Items listed in a dataset
***
-- ==== Sys2Proof/Syntax.lean ====
section
/-!
DEFINITION. The commands of the KM4816: one constructor per row of spec/opcode_table.json, with what the outside world brings.
-/
namespace Sys2Proof

/-- What a host writes to a register: one word, or the two words of a 64-bit access (02 R45; 19 R513). -/
inductive RegData where
  | word (v : Word)
  | pair (lo hi : Word)
  deriving DecidableEq, Repr

/-- Its length in bytes. -/
def RegData.bytes : RegData → Nat
  | .word _ => 4
  | .pair .. => 8

/-- What a failed self-test names (14 R401, R403, R418): a block without spares, a loop slot, a power-loop slot, an uncorrectable word in a row of one of
the unit's own SRAM arrays, or a spare row of an array; with the index that LAST_FAIL shows. -/
inductive KatPart where
  | block (index : BitVec 16)
  | loopSlot (s : Fin 160)
  | powerSlot (s : Fin 56)
  | sram (array : Fin 384) (row : Word)
  | spareRow (array : Fin 384) (row : Fin 4)
  deriving DecidableEq, Repr

/-- A failed self-test: what failed, and the number of the block tested (14 R428 LAST_FAIL.BLOCK). -/
structure KatFail where
  part : KatPart
  block : BitVec 8
  deriving DecidableEq, Repr

/-- What the checks at cycle 1,200 of a frame find (14 R399, R402): units whose frame guard fails, and the first item in which the standby's
outputs differ, with its lane, port or index. `nodes`: errors that have appeared in the field correction store, by head and node, and whether its codes
cannot correct them (04 R122). -/
structure FrameCheck where
  guardA : Bool := false
  guardB : Bool := false
  diverge : Option (Fin 5 × BitVec 8) := none
  nodes : List (Fin 48 × Fin 4225 × Bool) := []
  deriving DecidableEq, Repr
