-- ==== Sys2Proof/Machine/Fields.lean ====
section
/-!
DEFINITION. The register fields of the spec by name: word address in BAR0 and bits. `n` is the page instance, `b` the block in the page,
`i` the word of an array. Names are <page>_<REGISTER>_<FIELD> as in the spec's field tables.
-/
namespace Sys2Proof.Machine

/-- A field: the BAR0 address of its register and its bits. -/
structure Fld where
  addr : Nat
  hi : Nat
  lo : Nat
  deriving DecidableEq, Repr
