-- ==== Sys2Proof/Machine/State.lean ====
section
/-!
DEFINITION. The state of the KM4816 as plain data: the register file, the hidden state of every block, DRAM, NOR, OTP and the
isolated die, and the queue of commands that wait.
-/
namespace Sys2Proof.Machine

/-- A pending write of shadowed fields (02 R56): the word's BAR0 address, the bits written, their value, and the
boundary that it may or may not reach when it was presented less than 300 ns before it, else 0 (01 R536). -/
structure WPend where
  addr : Nat
  mask : Nat
  val : Nat
  due : Nat
  deriving DecidableEq, Repr

/-- The register file of BAR0: the value last written or set by hardware, the RWS values in force, the RWS writes that wait. -/
structure Regs where
  cur : Tab Word := []
  live : Tab Word := []
  pend : List WPend := []
  /-- The bits of W1C registers that the hardware has set of late, as (CLK_RT cycle, address, bits) (00 R14); the model's own record. -/
  fresh : List (Nat × Nat × Word) := []
  deriving DecidableEq, Repr

/-- An event record on its way to the recorder (15 R442): CODE, SRC, TIME and payload words. -/
structure EvRec where
  code : Nat
  src : Nat
  sec : Nat
  ns : Nat
  payload : List Nat
  deriving DecidableEq, Repr

/-- A step of the time base that waits for its boundary (15 R432), with the operands copied when it was accepted. -/
inductive TimeStep where
  | set (sec ns : Nat)
  | add (sec ns : Int)
  deriving DecidableEq, Repr

/-- An armed compare unit (15 R437): its target and period. -/
structure Tcmp where
  armed : Bool := false
  sec : Nat := 0
  ns : Nat := 0
  period : Nat := 0
  deriving DecidableEq, Repr

/-- The time base (15 R429 to R433): SEC, NS, FRAC, the increment in force, the link frame count (a count since POR) and the
cycle in the frame. -/
structure TimeSt where
  sec : Nat := 0
  ns : Nat := 0
  frac : Nat := 0
  incNs : Nat := 2
  incFrac : Nat := 0
  frame : Nat := 0
  cycle : Nat := 0
  step : Option TimeStep := none
  capPend : Bool := false
  /-- The time at the last frame boundary (10 R332). -/
  bSec : Nat := 0
  bNs : Nat := 0
  tcmp : Tab Tcmp := []
  deriving DecidableEq, Repr

/-- The event recorder's hidden state (15 R445 to R447): the queue, what a reset or a drop still owes, and the writer's place. -/
structure EvrSt where
  /-- Records queued, oldest first, at most 1,024 (R445). -/
  queue : List EvRec := []
  /-- Records that must be written before the queue: BOOT and TIME_MARK after a reset, LOST after a drop. -/
  front : List EvRec := []
  /-- Records dropped since the last LOST record, with the TIME of the first drop. -/
  dropped : Nat := 0
  dropSec : Nat := 0
  dropNs : Nat := 0
  /-- SEQ and region offset of the next record to be written (HEAD of R447). -/
  seq : Nat := 0
  ofs : Nat := 0
  keepClosed : Bool := false
  /-- Records that lie in Wrap, oldest first, as (SEQ, offset, length): OLDEST of R447 is the first. -/
  wrap : List (Nat × Nat × Nat) := []
  /-- The writer accepts no record between the end of a DEV_RESET's controlled stop and BOOT (R445). -/
  closed : Bool := false
  deriving DecidableEq, Repr

/-- A vector's holdoff (02 R61): the CLK_RT cycle since POR before which no message is sent, and a message deferred. -/
structure Holdoff where
  until_ : Nat := 0
  deferred : Bool := false
  deriving DecidableEq, Repr

/-- The identifiers of configuration space (02 R43). The Subsystem ID is read from OTP once the PLLs have locked. -/
structure CfgIds where
  vendor : Nat := 0x1DE7
  device : Nat := 0x4816
  classCode : Nat := 0x118000
  subVendor : Nat := 0x1DE7
  subsystem : Nat := 0
  deriving DecidableEq, Repr

/-- The PCIe endpoint (02 R43 to R50): its identifiers, D-state, MSI-X Enable and function mask, the MSI-X table as words, the pending-bit array,
the messages sent (latest first), the data of the last BAR2 read and whether its completion was poisoned (12 R363). -/
structure Pcie where
  ids : CfgIds := {}
  d3 : Bool := false
  msixEn : Bool := false
  fnMask : Bool := false
  msix : Tab Word := []
  pba : List Nat := []
  hold : Tab Holdoff := []
  sent : List Nat := []
  rdata : List Nat := []
  ep : Bool := false
  aerNonFatal : Bool := false
  deriving DecidableEq, Repr

/-- Why a controlled stop runs (02 R63); `devRest` follows the stop of a DEV_RESET while axes ramp to rest (10 R338). -/
inductive StopCause where
  | abort | devReset | fault | abortFault | devRest
  deriving DecidableEq, Repr

/-- The image accepted last (02 R67): MODE, ENROLL_PERMIT, ADVANCE_SV, SEC_VER, and the bytes of the SC-12 personality. -/
structure Image where
  mode : Nat := 0
  enrollPermit : Bool := false
  advanceSv : Bool := false
  secVer : Nat := 0
  sc : List Nat := []
  deriving DecidableEq, Repr

/-- Device control (02 R62 to R74): the pending host command with the frame of its acceptance, fault causes that wait for their
boundary, an internal ABORT that waits (with whether a fault with HOST_WDOG follows), a DEV_RESET that waits, the controlled stop in
progress with its frames left, the host watchdog, the image, the enrolment in progress, and what BOOT will record. -/
structure Ctl where
  cmd : Nat := 0
  cmdFrame : Nat := 0
  faults : List Nat := []
  faultFrame : Nat := 0
  /-- A STOP of the host watchdog that waits (R74). -/
  stopInt : Bool := false
  abortInt : Option Bool := none
  abortFrame : Nat := 0
  resetPend : Bool := false
  resetFrame : Nat := 0
  stop : Option StopCause := none
  stopLeft : Nat := 0
  wdogFrames : Nat := 0
  wdogExpired : Bool := false
  image : Image := {}
  enroll : Option (Nat × Nat × List Nat) := none
  bootCount : Nat := 0
  bootCause : Nat := 0
  /-- The present boundary is a layer boundary, and its frame-shadowed commits wait for the layer-shadowed ones (01 R38). -/
  commitDue : Bool := false
  pllLocked : Bool := false
  deriving DecidableEq, Repr

/-- The sequencer (03 R83 to R88): the entry it takes next, whether the entry at PC was just taken and waits to be executed, whether it
has completed, the frame in which it was taken, and what the run remembers. -/
structure SeqSt where
  /-- The entry taken when the current one has completed: the jump or branch target, else index + 1 (R85). -/
  next : Nat := 0
  /-- The entry at PC was taken in this frame and is not executed yet. -/
  fresh : Bool := false
  /-- The entry at PC has completed. -/
  done : Bool := false
  takenFrame : Nat := 0
  /-- Job end or STOP at LAYER_OPEN: ARMED at the next frame boundary, with the frame in which it arose. -/
  endFrame : Option Nat := none
  /-- That end is a STOP (its command is reported done). -/
  endIsStop : Bool := false
  /-- The next START follows a STOP (R84 BR_RESUMED). -/
  resumeArmed : Bool := false
  /-- A layer has closed since ARMED was last entered from IDLE (R80, R84), and the one closed last was marked LAST (R84 BR_MORE). -/
  closedSince : Bool := false
  closedLast : Bool := false
  /-- STREAM_WAIT was recorded for this wait (01 R23). -/
  waitLogged : Bool := false
  /-- LQ_BAD was recorded and READY has not been read as not ready since (R80). -/
  badLogged : Bool := false
  /-- The frame in which every check of R80 passed, and the words of the descriptor read then. -/
  okFrame : Option Nat := none
  desc : List Nat := []
  /-- EXPOSE has run in the open layer. -/
  exposed : Bool := false
  /-- The first plan entry of the open layer that holds motion (R539). -/
  firstEntry : Nat := 0
  /-- THICK_NM of the layer last opened (R84 AUX_START), its TAG (R78). -/
  thick : Nat := 0
  tag : Nat := 0
  /-- Spans clipped and lengths stretched in the open layer (R78 CLIPS, STRETCHES). -/
  clips : Nat := 0
  stretches : Nat := 0
  /-- Context commits asked for: context, layer boundary or frame, and for a late request the boundary that it may or may not reach,
  else 0 (R97, 01 R536). -/
  ctxReq : List (Nat × Bool × Nat) := []
  /-- Context window writes that may not have crossed yet: window offset, word and the boundary they may or may not reach (01 R536). -/
  ctxLate : List (Nat × Nat × Nat) := []
  deriving DecidableEq, Repr

/-- A loop slot's hidden state (04 R107, R117 to R144). Set-points are axis LSB, the limiter's `lp`, `lv` 1/256 LSB, compensator
states Q18.30, observer states Q32.16. -/
structure Slot where
  s1 : Int := 0
  s2 : Int := 0
  s3 : Int := 0
  ycPrev : Int := 0
  vsPrev : Int := 0
  /-- The limiter's state (R107): position, velocity, previous target. -/
  lp : Int := 0
  lv : Int := 0
  tPrev : Int := 0
  /-- Limited set-points for the frame, the next and the one after (R117 sp0, sp1, sp2). -/
  sp0 : Int := 0
  sp1 : Int := 0
  sp2 : Int := 0
  /-- The observer (R130). -/
  op : Int := 0
  ov : Int := 0
  oi : Int := 0
  od : Int := 0
  /-- Commands for F, F+1 and F+2 (R126, R131). -/
  c1 : Int := 0
  c2 : Int := 0
  c3 : Int := 0
  /-- What the fall-back law answered in the last evaluated frame, and whether it was clamped. -/
  cmdFb : Int := 0
  fbSat : Bool := false
  /-- The fall-back law is in force (R132). -/
  lawFb : Bool := false
  /-- Consecutive frames with STATE_SAT or OUT_SAT (R129). -/
  satCount : Nat := 0
  /-- Frames in a row with a valid position and no saturation (R135). -/
  clean : Nat := 0
  /-- The set in force is re-initialised at the next evaluation (R128), whatever law is in force where a spare took the slot's place (R153). -/
  reinit : Bool := true
  initAll : Bool := false
  /-- The head parked while the slot was in COAST: it enters PARKING when its position is back (R136, R137). -/
  parkDue : Bool := false
  /-- Parking: consecutive frames within PARK_TOL, frames since PARKING was entered (R138, R139). -/
  parkRun : Nat := 0
  parkFrames : Nat := 0
  /-- The ramp of CURRENT_PARK: its first value and frames left (R139). -/
  rampFrom : Int := 0
  rampLeft : Nat := 0
  /-- It left service by a fault, and SERVO_RESTART has been written since (R144); frames the park position was held. -/
  faulted : Bool := false
  restarted : Bool := false
  holdRun : Nat := 0
  /-- First frame of the present over-limit run (R143), first frame of the present coast (06 R212). -/
  feStart : Nat := 0
  coastStart : Nat := 0
  /-- Trace: samples captured, trigger sample, samples captured before it, last value of node 0, and a TRACE_FORCE that waits. -/
  tIdx : Nat := 0
  tTrig : Nat := 0
  tPre : Nat := 0
  tNode : Int := 0
  tForce : Bool := false
  /-- Trace samples of the 64-byte burst in progress: buffer index of the first, and the words. -/
  tBurst : List Nat := []
  tBurstIdx : Nat := 0
  deriving DecidableEq, Repr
***
Problem statement:
Restate word for word only the lines above from the line containing "rampLeft : Nat := 0" to the line containing "(06 R212). -/", both of them included.

Response area:
  rampLeft : Nat := 0
  /-- It left service by a fault, and SERVO_RESTART has been written since (R144); frames the park position was held. -/
  faulted : Bool := false
  restarted : Bool := false
  holdRun : Nat := 0
  /-- First frame of the present over-limit run (R143), first frame of the present coast (06 R212). -/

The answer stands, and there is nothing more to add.